While we’ve long-since evolved beyond such beliefs, the modern Royal Train still keeps a sedate pace compared to other passenger trains on the rails—while the fastest trains in the U.K. typically run at around 200 mph, the Royal Train tends to go about 70 mph. In fact, the modern Royal Train even has a staff member dedicated to routing the faster trains around them so as to avoid causing delays on the rails. And though they may not be known for speed, the staff of the Royal Train make up for it in precision, reportedly taking pride in consistently arriving within 15 seconds of their projected arrival.
Prince Harry has never ridden it.
As if being the personal transport of the royal family wasn’t exclusive enough, the Royal Train is even more private. “The Royal Train is actually only for the foremost senior members of the royal family,” Emily Andrews, a royal commentator for The Sun explains in Secrets of Royal Travel. “At the moment that is the Queen, the Duke of Edinburgh, Prince Charles, and Camilla the Duchess of Cornwall.”

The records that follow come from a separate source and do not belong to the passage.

-- ==== Sys2Proof/Machine/LineOps.lean ====
section
/-! DEFINITION. What a lane does with a cell (01 R2 to R13), what its pattern checker does (07 R140 to R143) and what its
transmitter sends (07 R137, R138, R147). -/

namespace Sys2Proof.Machine

/-- The value of a cell for byte assembly: a violation counts as 0 (01 R2). -/
def cellBit : Cell → Bool
  | .one => true
  | .zero | .violation => false

/-- Bits, the first the least significant. -/
def bitsNat : List Bool → Nat
  | [] => 0
  | b :: rest => (if b then 1 else 0) + 2 * bitsNat rest

/-- The byte whose j-th cell gives bit j (01 R8, R9, 07 R141). -/
def byteOfBits (bits : List Bool) : Byte := BitVec.ofNat 8 (bitsNat bits)

def byteOfCells (cells : List Cell) : Byte := byteOfBits (cells.map cellBit)

/-! ### The sync window (01 R7) -/

/-- The window keeps the 16 most recent cells, oldest first. -/
def pushWindow (w : List Cell) (c : Cell) : List Cell :=
  if w.length < Config.windowCells then w ++ [c] else w.tail ++ [c]

/-- The window matches: 16 cells, none a violation, the k-th equal to bit k of the sync word (01 R7). -/
def windowMatches (w : List Cell) (sync : SyncWord) : Bool :=
  decide (w.length = Config.windowCells) &&
  (List.range Config.windowCells).all fun k =>
    decide (w[k]? = some (if sync.getLsbD k then Cell.one else Cell.zero))

/-! ### Byte hand-off (01 R11, R12) -/

/-- A byte joins the history ring as the newest; a full ring gives up its oldest (01 R12). -/
def pushHistory (h : List Byte) (b : Byte) : List Byte :=
  if h.length < Config.historyCapacity then h ++ [b] else h.tail ++ [b]

/-- The hand-off of one byte (01 R11); `payload` says that it is a payload byte of a line frame. The byte's own trigger
takes neither step 3 nor step 4 (08 R154). -/
def Device.handByte (d : Device) (n : LaneNo) (b : Byte) (payload : Bool) (st : Stamp) : Device :=
  let d := d.modLane n fun l => { l with history := pushHistory l.history b }
  let l := d.lane n
  let compared := decide (l.line = .locked) && payload && decide (l.page.triggerByte = some b)
  let raised := if compared then d.triggerOrMiss n .byte st else (d, false)
  if raised.2 then raised.1
  else
    let d := raised.1.captureByte n b st
    { d with capture := d.capture.later n }

/-- The two sync bytes of a frame, low byte first (01 R11). -/
def Device.handSyncBytes (d : Device) (n : LaneNo) (window : List Cell) (st : Stamp) : Device :=
  (d.handByte n (byteOfCells (window.take 8)) false st).handByte n (byteOfCells (window.drop 8)) false st

/-! ### Losing and regaining the signal (01 R4 to R6) -/

/-- The lane enters NOSIGNAL (01 R5). -/
def Device.loseSignal (d : Device) (n : LaneNo) (st : Stamp) : Device :=
  let assembling := (d.lane n).assembling
  let d := d.reportNoSignal n
  let d := if assembling then d.reportUnlock n else d
  let d := if assembling then (d.modLane n fun l => { l with history := [] }).truncate n st else d
  let d := d.modLane n fun l => { l with
    line := .noSignal
    rx := { l.rx with run := 0, idleCounted := false, validCells := 0, window := [], candidate := none }
    checker := if l.mode = .test then Checker.fresh else l.checker }
  d.writeLane n st .signalLost 0

/-- A cell in NOSIGNAL (01 R6). -/
def Device.noSignalCell (d : Device) (n : LaneNo) (c : Cell) (st : Stamp) : Device :=
  if c = .violation then d.modLane n fun l => { l with rx := { l.rx with validCells := 0 } }
  else
    let count := (d.lane n).rx.validCells + 1
    if count < Config.signalBackCells then d.modLane n fun l => { l with rx := { l.rx with validCells := count } }
    else
      let d := d.modLane n fun l => { l with
        line := if l.mode = .test then .search else .hunt
        rx := { l.rx with run := 0, idleCounted := false, validCells := 0, window := [], candidate := none }
        checker := if l.mode = .test then Checker.fresh else l.checker }
      d.writeLane n st .signalBack 0

/-- A further violation makes the run reach idle_threshold, and the run has counted no IDLE error yet (01 R4). -/
def Lane.idleDue (l : Lane) : Bool := decide (l.rx.run + 1 = l.page.idleThreshold) && !l.rx.idleCounted

/-- Step 2 of R3: the violation run (01 R4, R5). The model's readings: a run at 65535 stays there and reaches no threshold (log 13);
a run under way at a swap to INTERNAL loopback goes on in the new stream and may reach one there (R4, R38 and R139, log 29). -/
def Device.runStep (d : Device) (n : LaneNo) (c : Cell) (st : Stamp) : Device :=
  if c = .violation then
    let l := d.lane n
    if l.rx.run < Config.countMax then
      let d := d.modLane n fun l => { l with rx :=
        { l.rx with run := l.rx.run + 1, idleCounted := l.rx.idleCounted || l.idleDue } }
      let d := if l.idleDue then d.countError n .idle st else d
      if l.rx.run + 1 = l.page.losThreshold then d.loseSignal n st else d
    else d
  else d.modLane n fun l => { l with rx := { l.rx with run := 0, idleCounted := false } }

/-! ### Frame synchronisation (01 R8 to R10) -/

/-- Cells of a line frame (01 FRAME SYNCHRONISATION). -/
def Profile.frameCells (p : Profile) : Nat := p.frameLength * 8

/-- A cell in HUNT: the window test and the candidate (01 R8). -/
def Device.huntCell (d : Device) (n : LaneNo) (c : Cell) (st : Stamp) : Device :=
  let l := d.lane n
  let window := pushWindow l.rx.window c
  let since := l.rx.candidate.map (· + 1)
  if windowMatches window l.page.syncWord then
    if since = some l.page.frameCells then
      let d := d.modLane n fun l => { l with
        line := .locked
        rx := { l.rx with window := window, candidate := none, position := 15, mismatches := 0 } }
      (d.handSyncBytes n window st).writeLane n st .laneLock 0
    else d.modLane n fun l => { l with rx := { l.rx with window := window, candidate := some 0 } }
  else d.modLane n fun l => { l with rx := { l.rx with window := window, candidate := since } }

/-- Loss of lock (01 R10), after the SLIP error of the check has been handed over. -/
def Device.loseLock (d : Device) (n : LaneNo) (st : Stamp) : Device :=
  let d := d.reportUnlock n
  let d := (d.modLane n fun l => { l with history := [] }).truncate n st
  let d := d.modLane n fun l => { l with
    line := .hunt
    rx := { l.rx with window := [], candidate := none } }
  d.writeLane n st .laneUnlock 0

/-- The frame check at position 15 (01 R9, R10). -/
def Device.frameCheck (d : Device) (n : LaneNo) (st : Stamp) : Device :=
  let l := d.lane n
  if windowMatches l.rx.window l.page.syncWord then
    let d := d.countUnit n
    let d := d.modLane n fun l => { l with rx := { l.rx with mismatches := 0 } }
    d.handSyncBytes n l.rx.window st
  else
    let misses := l.rx.mismatches + 1
    let d := d.modLane n fun l => { l with rx := { l.rx with mismatches := misses } }
    let d := d.countError n .slip st
    if misses < Config.unlockMismatches then d.handSyncBytes n l.rx.window st else d.loseLock n st

/-- A cell in LOCKED (01 R9). The newest eight cells of the window are the cells of the byte that a position 8k + 7 ends. -/
def Device.lockedCell (d : Device) (n : LaneNo) (c : Cell) (st : Stamp) : Device :=
  let l := d.lane n
  let position := if l.rx.position + 1 < l.page.frameCells then l.rx.position + 1 else 0
  let window := pushWindow l.rx.window c
  let d := d.modLane n fun l => { l with rx := { l.rx with window := window, position := position } }
  if position = 15 then d.frameCheck n st
  else if 16 ≤ position ∧ position % 8 = 7 then d.handByte n (byteOfCells (window.drop 8)) true st
  else d

/-! ### The pattern (07 R137) and its checker (07 R140 to R142) -/

/-- The lane's pattern under an invert reading (07 R137). -/
def Pattern.inverted (p : Pattern) : Invert → Pattern
  | .none => p
  | .a => { p with a := ~~~p.a }
  | .b => { p with b := ~~~p.b }
  | .both => ⟨~~~p.a, ~~~p.b⟩

/-- The cell at position k of a repetition: bit k of byte A, then bit k - 8 of byte B (07 R137). -/
def Pattern.cell (p : Pattern) (k : Nat) : Bool := if k < 8 then p.a.getLsbD k else p.b.getLsbD (k - 8)

/-- The alignment counts after a cell in SEARCH (07 R140): the alignment that gives this cell position k gave the cell
before it position k - 1. -/
def searchCounts (counts : Vector Nat 16) (p : Pattern) (c : Cell) : Vector Nat 16 :=
  Vector.ofFn fun k : Fin 16 =>
    if c = .violation then 0
    else if cellBit c = p.cell k.val then min ((counts[(k - 1).val]) + 1) Config.trackCells else 0

/-- The alignment that has reached 32, the lowest position first (07 R140). -/
def foundAlignment (counts : Vector Nat 16) : Option (Fin 16) :=
  (List.finRange 16).find? fun k => decide (Config.trackCells ≤ counts[k.val])

/-- A cell in SEARCH (07 R140). -/
def Device.searchCell (d : Device) (n : LaneNo) (c : Cell) (st : Stamp) : Device :=
  let l := d.lane n
  let counts := searchCounts l.checker.counts (d.pattern.inverted l.page.invert) c
  match foundAlignment counts with
  | none => d.modLane n fun l => { l with checker := { l.checker with counts := counts } }
  | some k =>
    let d := d.modLane n fun l => { l with
      line := .track
      checker := { Checker.fresh with alignment := some k, reading := l.page.invert } }
    d.writeLane n st .patternLock 0

/-- The loss of TRACK by mismatches (07 R142), after the PATTERN error has been handed over. -/
def Device.loseTrack (d : Device) (n : LaneNo) (st : Stamp) : Device :=
  let d := d.reportUnlock n
  let d := (d.modLane n fun l => { l with history := [] }).truncate n st
  let d := d.modLane n fun l => { l with
    line := .search
    rx := { l.rx with window := [] }
    checker := Checker.fresh }
  d.writeLane n st .patternUnlock 0

/-- The checker after a cell in TRACK, and whether the cell is a mismatch (07 R137, R141). -/
def Checker.track (k : Checker) (p : Pattern) (live : Invert) (c : Cell) : Checker × Bool :=
  let position : Fin 16 := (k.alignment.getD 15) + 1
  let reading := if position = 0 then live else k.reading
  let whole := decide (position = 0) || k.whole
  let mismatch := decide (cellBit c ≠ (p.inverted reading).cell position.val)
  let newBlock := decide (Config.blockCells ≤ k.blockCells)
  let misses := if newBlock then 0 else k.blockMismatches
  ({ counts := k.counts
     alignment := some position
     reading := reading
     whole := whole
     bits := if !whole then [] else if position = 0 ∨ position = 8 then [cellBit c] else k.bits ++ [cellBit c]
     blockCells := if newBlock then 1 else k.blockCells + 1
     blockMismatches := if mismatch then misses + 1 else misses }, mismatch)

/-- A cell in TRACK (07 R141, R142). -/
def Device.trackCell (d : Device) (n : LaneNo) (c : Cell) (st : Stamp) : Device :=
  let l := d.lane n
  let (checker, mismatch) := l.checker.track d.pattern l.page.invert c
  let d := d.modLane n fun l => { l with checker := checker }
  let d := if mismatch then d.countError n .pattern st else d
  if mismatch = true ∧ Config.blockMismatches ≤ checker.blockMismatches then d.loseTrack n st
  else
    let d := if checker.whole = true ∧ checker.alignment = some 15 then d.countUnit n else d
    if checker.whole = true ∧ (checker.alignment = some 7 ∨ checker.alignment = some 15) then
      d.handByte n (byteOfBits checker.bits) false st
    else d

/-! ### One cell arrival (01 R3) -/

/-- Steps 4 to 6 of R3. -/
def Device.lineCell (d : Device) (n : LaneNo) (c : Cell) (st : Stamp) : Device :=
  match (d.lane n).line with
  | .none | .noSignal => d
  | .hunt => d.huntCell n c st
  | .locked => d.lockedCell n c st
  | .search => d.searchCell n c st
  | .track => d.trackCell n c st

/-- The lane judges a cell of its stream (01 R3). -/
def Device.takeCell (d : Device) (n : LaneNo) (c : Cell) (st : Stamp) : Device :=
  match (d.lane n).line with
  | .none => d
  | .noSignal => d.noSignalCell n c st
  | .hunt | .locked | .search | .track =>
    let d := if c = .violation then d.countError n .code st else d
    (d.runStep n c st).lineCell n c st

/-! ### The transmitter (07 R137, R138, R147) -/

/-- The last three cells sent. -/
def lastThree (cells : List Cell) : List Cell := cells.drop (cells.length - 3)

/-- The invert reading of the cell about to be sent: read at position 0 (07 R137). -/
def Lane.txReading (l : Lane) : Invert := if l.tx.position = 0 then l.page.invert else l.tx.reading

/-- An insertion replaces the cell that follows three transmitted valid 1-cells (07 R147). -/
def Transmitter.inserts (t : Transmitter) : Bool := t.insertPending && decide (t.recent = [.one, .one, .one])

/-- The cell the transmitter sends next (07 R138, R147). -/
def Device.nextCell (d : Device) (n : LaneNo) : Cell :=
  let l := d.lane n
  if l.tx.inserts then .violation
  else if (d.pattern.inverted l.txReading).cell l.tx.position then .one else .zero

/-- The transmitter of a lane in TEST sends its next cell (07 R138, R147). -/
def Device.transmit (d : Device) (n : LaneNo) (st : Stamp) : Device :=
  let l := d.lane n
  let inserts := l.tx.inserts
  let cell := d.nextCell n
  let d := d.modLane n fun l => { l with tx :=
    { insertPending := l.tx.insertPending && !inserts
      position := if l.tx.position < 15 then l.tx.position + 1 else 0
      reading := l.txReading
      recent := lastThree (l.tx.recent ++ [cell]) } }
  if inserts then d.writeLane n st .insertDone 0 else d

end Sys2Proof.Machine
end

While other royals and guests do sometimes get to partake of the train’s convenience at the invitation of the senior royals, it’s not an honor conveyed to many. While there’s a chance that Prince William could have ridden the train before, Prince Harry and Kate Middleton have reportedly never been aboard. Meghan Markle, on the other hand, was invited by the Queen to join her on the rails for a royal engagement in Cheshire in 2018.
Train travel may be more old fashioned that flying, but that doesn’t mean it’s cheaper. In fact, according to Secrets of Royal Travel, a trip in the Royal Train is approximately four times more expensive than traveling by plane, costing around £52 per mile, compared to £12 by air. The expense has occasionally caused some controversy since, like all of the royal family’s official travel, the Royal Train is paid for by the Sovereign Grant, a taxpayer-funded grant given to the Queen every year to cover the official expenses of the monarchy.
Given that the government’s decision not to fund future royal yachts is what led to the decommissioning of the Britannia, some have wondered if the Royal Train’s days are numbered. However the royal family have consistently insisted that the train is integral to royal life and the performance of their duties.